Senior border security officials in Australia are warning that the illegal trade in tobacco products could be linked to drug trafficking and fundraising by terrorists, according to a story by Nick McKenzie for the Australian Broadcasting Corporation (ABC).

In what was tagged an exclusive interview with the ABC’s 7.30 program and Fairfax Media, Australian Federal Police assistant commissioner Wayne Buchhorn, who has been seconded to the Australian Border Force (ABF), said he had “significant” concerns that some of the proceeds from the booming trade in illicit tobacco products in Australia were flowing to extremist groups overseas.

“We are seeing crime gangs here in Australia, oftentimes Middle Eastern organised crime gangs, and the connections back into the Middle East … [are] a significant concern for us in the current environment,” he said.

“The funding of extremist activities, we are seeing some elements of that.”

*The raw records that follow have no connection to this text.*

-- ==== Sys2Proof/Laws/State.lean ====
section
/-! SUPPORT. Every update of the state against every field: one lemma per field, true by computation, so that no later
proof unfolds a record update; and what register fields read after a write. -/

namespace Sys2Proof.Machine
open Sys2Proof
variable (s : State)

/-! ### wr -/
@[simp] theorem State.wr_pending (f : Fld) (i v : Nat) : (s.wr f i v).pending = s.pending := (rfl)
@[simp] theorem State.wr_out (f : Fld) (i v : Nat) : (s.wr f i v).out = s.out := (rfl)
@[simp] theorem State.wr_boardMem (f : Fld) (i v : Nat) : (s.wr f i v).boardMem = s.boardMem := (rfl)
@[simp] theorem State.wr_planMem (f : Fld) (i v : Nat) : (s.wr f i v).planMem = s.planMem := (rfl)
@[simp] theorem State.wr_sys (f : Fld) (i v : Nat) : (s.wr f i v).sys = s.sys := (rfl)
@[simp] theorem State.wr_host (f : Fld) (i v : Nat) : (s.wr f i v).host = s.host := (rfl)
@[simp] theorem State.wr_txns (f : Fld) (i v : Nat) : (s.wr f i v).txns = s.txns := (rfl)
@[simp] theorem State.wr_rods (f : Fld) (i v : Nat) : (s.wr f i v).rods = s.rods := (rfl)
@[simp] theorem State.wr_field (f : Fld) (i v : Nat) : (s.wr f i v).field = s.field := (rfl)
@[simp] theorem State.wr_round (f : Fld) (i v : Nat) : (s.wr f i v).round = s.round := (rfl)
@[simp] theorem State.wr_tally (f : Fld) (i v : Nat) : (s.wr f i v).tally = s.tally := (rfl)
@[simp] theorem State.wr_fifos (f : Fld) (i v : Nat) : (s.wr f i v).fifos = s.fifos := (rfl)
@[simp] theorem State.wr_board (f : Fld) (i v : Nat) : (s.wr f i v).board = s.board := (rfl)
@[simp] theorem State.wr_ingress (f : Fld) (i v : Nat) : (s.wr f i v).ingress = s.ingress := (rfl)
@[simp] theorem State.wr_pwr (f : Fld) (i v : Nat) : (s.wr f i v).pwr = s.pwr := (rfl)
@[simp] theorem State.wr_otp (f : Fld) (i v : Nat) : (s.wr f i v).otp = s.otp := (rfl)
@[simp] theorem State.wr_otpMem (f : Fld) (i v : Nat) : (s.wr f i v).otpMem = s.otpMem := (rfl)
@[simp] theorem State.wr_link (f : Fld) (i v : Nat) : (s.wr f i v).link = s.link := (rfl)
@[simp] theorem State.wr_acc (f : Fld) (i v : Nat) : (s.wr f i v).acc = s.acc := (rfl)
@[simp] theorem State.wr_uhf (f : Fld) (i v : Nat) : (s.wr f i v).uhf = s.uhf := (rfl)
@[simp] theorem State.wr_keys (f : Fld) (i v : Nat) : (s.wr f i v).keys = s.keys := (rfl)
@[simp] theorem State.wr_cph (f : Fld) (i v : Nat) : (s.wr f i v).cph = s.cph := (rfl)
@[simp] theorem State.wr_rng (f : Fld) (i v : Nat) : (s.wr f i v).rng = s.rng := (rfl)
@[simp] theorem State.wr_ring (f : Fld) (i v : Nat) : (s.wr f i v).ring = s.ring := (rfl)
@[simp] theorem State.wr_beam (f : Fld) (i v : Nat) : (s.wr f i v).beam = s.beam := (rfl)
@[simp] theorem State.wr_tmr (f : Fld) (i v : Nat) : (s.wr f i v).tmr = s.tmr := (rfl)
@[simp] theorem State.wr_crc (f : Fld) (i v : Nat) : (s.wr f i v).crc = s.crc := (rfl)
@[simp] theorem State.wr_spi (f : Fld) (i v : Nat) : (s.wr f i v).spi = s.spi := (rfl)
@[simp] theorem State.wr_serial (f : Fld) (i v : Nat) : (s.wr f i v).serial = s.serial := (rfl)
@[simp] theorem State.wr_gpio (f : Fld) (i v : Nat) : (s.wr f i v).gpio = s.gpio := (rfl)
@[simp] theorem State.wr_test (f : Fld) (i v : Nat) : (s.wr f i v).test = s.test := (rfl)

7.30 said it could reveal that ABF investigations into organised crime were being stymied by the agency’s lack of modern powers, including the ability to use tracking devices or, in some circumstances, conduct raids and arrest suspects without the backing of the Federal Police.

With border security a significant political issue, albeit focused mostly on people smuggling, the revelations about the proceeds of tobacco smuggling will put pressure on the federal government to respond to concerns about the ABF’s powers and resourcing.

Buchhorn’s investigators, along with the New South Wales and federal police, have uncovered smuggling syndicates in Sydney using fronts to obtain federal government licences to operate freight depots or customs broking agencies. These are then used to facilitate further contraband importations.

“It is used to fund drug importations. There is also evidence it is utilised in other serious organised crime type activities,” Buchhorn was quoted as saying.

“That has the potential to cause corruption within government agencies and more broadly. So the potential for that to be a national risk for me is very real.”

The US State Department has described international tobacco smuggling as a ‘threat to national security’, while the United Nations and the Organization for Economic Co-operation and Development have also recently raised serious concerns about the impact of the illegal trade.